To be honest Im not sure what makes a tank low tech! I know once you hit up CO2 your high tech. I don't have CO2 but I use most other stuff, am I medium tech? Who knows! 

I dont use soil, I paid for a nice substrate but scavenged all my other hardscape. No custom plumbing or sump but double canister filters.T5 not T8 and not going anywhere near making my own light using CREE LED's.


----------



## neontetras4me (Sep 5, 2011)

do you guys have filters in you low techs? I have one in my betta tank right now and it sounded like some people don't even have a filter which goes against all that I have learned, lol


----------



## audioaficionado (Apr 19, 2011)

Surgeon said:


> To be honest Im not sure what makes a tank low tech! I know once you hit up CO2 your high tech. I don't have CO2 but I use most other stuff, am I medium tech? Who knows!


It's not precisely defined. Low tech is just having fish and plants with adequate light to keep the plants alive and healthy IMO. When do you move to medium tech? When do you cross the line to high tech?

Eventhough I have maxed my CO2, have medium to high light and use EI ferts, do I have a high tech tank if I have mostly slow growing plants? Maybe I need to have all fast growing stems that need weekly trimming to be totally high tech. I dunno...


----------



## discuspaul (Jul 27, 2010)

You folks have said it all - there's not much more to add.
But here's my precis, in no particular order:
- It's less expensive
- It's less time-consuming
- It allows for a greater margin for error
- It can be much safer/easier on your livestock
- It precludes having to worry too much about your lighting
- It reduces your dependence on sophisticated fert regimens
- It's easy to care for and trim plantings
- It can produce a look that is every bit as lush and glamorous as high-tech
There's more, but I think that's sufficient for now.

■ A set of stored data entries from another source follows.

theorem runInput_keepsTransmission {m : Input} (ha : moveAdmitted s.params m = true)
    (ht : touchesTransmit s.params m = false) (hm : m ≠ .reset) :
    ∃ t, runInput s m = .next t ∧ KeepsTransmission s t := by
  cases m with
  | read => exact ⟨_, hostAccess_of_admitted _ ha, rfl, rfl⟩
  | write =>
    obtain ⟨t, hwrite, hkeeps⟩ := hostWrite_keepsTransmission (writtenReg_of_admitted ha) ht
    exact ⟨t, (hostAccess_of_admitted _ ha).trans hwrite, hkeeps⟩
  | transmitHandOff | captureHandOff => exact ⟨_, rfl, rfl, rfl⟩
  | reset => exact absurd rfl hm

end

/-- Settles O55: the duties leave no move but reset that could change the sequence. -/
theorem dutifulHostLeavesTheTransmission : Obligations.DutifulHostLeavesTheTransmission := by
  intro mon s m rest hsends hmay hm hin
  obtain ⟨hadmitted, htouches⟩ := hostMay_transmitting hmay hsends
  rw [step_cons hin]
  exact runInput_keepsTransmission (s := { s with inputs := rest }) hadmitted htouches hm

end Sys2Proof.Machine
end

section
/-! PROOFS. The reset input and the state after reset (R135). -/

namespace Sys2Proof.Machine

/-- `t` has every register and buffer of the state after reset. The fields that R135 does not name
(the parameters, the count of resets, the host's side; log 11) may be any. -/
def State.AtReset (t : State) : Prop :=
  t = { State.reset with
    params := t.params
    resets := t.resets
    inputs := t.inputs
    readData := t.readData
    handedOff := t.handedOff }

theorem State.reset_atReset : State.reset.AtReset := rfl

theorem State.assertReset_atReset (s : State) : s.assertReset.AtReset := rfl

/-- The reset input, when it is next, is asserted on the state without it. -/
theorem step_reset {s : State} {rest : List Input} (hin : s.inputs = .reset :: rest) :
    step s = .next ({ s with inputs := rest } : State).assertReset :=
  step_cons hin

@[simp] theorem cfgWord_zero : cfgWord Cfg.zero = 0 := by decide

/-- Settles O16: both states hold the registers of `State.reset`, whose values are R135's. -/
theorem resetSetsEveryRegister : Obligations.ResetSetsEveryRegister := by
  intro t ht
  have hat : t.AtReset := by
    rcases ht with rfl | ⟨s, rest, hin, hstep⟩
    · exact State.reset_atReset
    · cases (step_reset hin).symm.trans hstep
      exact State.assertReset_atReset _
  rw [hat]
  simp [State.reset]

/-- Settles O17: the step asserts reset, which keeps the parameters and the inputs after it and lists
no entry. -/
theorem resetIsAlwaysTaken : Obligations.ResetIsAlwaysTaken :=
  fun _ _ hin => ⟨_, step_reset hin, rfl, rfl, rfl, rfl⟩

end Sys2Proof.Machine
end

Plants don't really mind the difference - they can do real well with less attention than more - kiss concept.
My .02 cents


----------



## Calmia22 (Aug 20, 2011)

I am in the process of setting up my first high tech tank, which is a 55 gallon. I am already figuring out my second tank which I am hoping will be the 6.6 gallon bookshelf tank from Petco which will be my low tech tank. I want a low tech tank so I can avoid as much work as possible on such a small space.


----------



## sayurasem (Jun 17, 2011)

I go low tech simply because I'm too busy looking at my tank all day


----------



## hakishimiei (Oct 13, 2011)

this is my first time getting into the hobby so low tech is right for me since im tight in budget... and im very forgetful. i love seeing green coz its supposed to relax your eyes. 
who knows maybe ill go to hightech and go with CO2 but right now im still on trial/error stage  and i love seeing all my fish. is it weird if i say that im excited to go home from work to feed my fish?

i have a 10 gallon community tank and a 5 gallon hex shrimp tank which is ghost shrimp planning on buying yellow shrimp


----------



## Seedreemer (Sep 28, 2008)

Just to clarify, I'm not implying in any way that either way is better. I own almost all of those Amano books and adore Dutch and Japanese high-tech aquariums and the works of high-tech art I see here and online. If I had someone in my life to create and care for it I'd probably have one.

I suppose the definition is a personal thing. I used to think filtering was the defining point but then I put a filter on my tank and decided I was still low tech due to no injected Co2. 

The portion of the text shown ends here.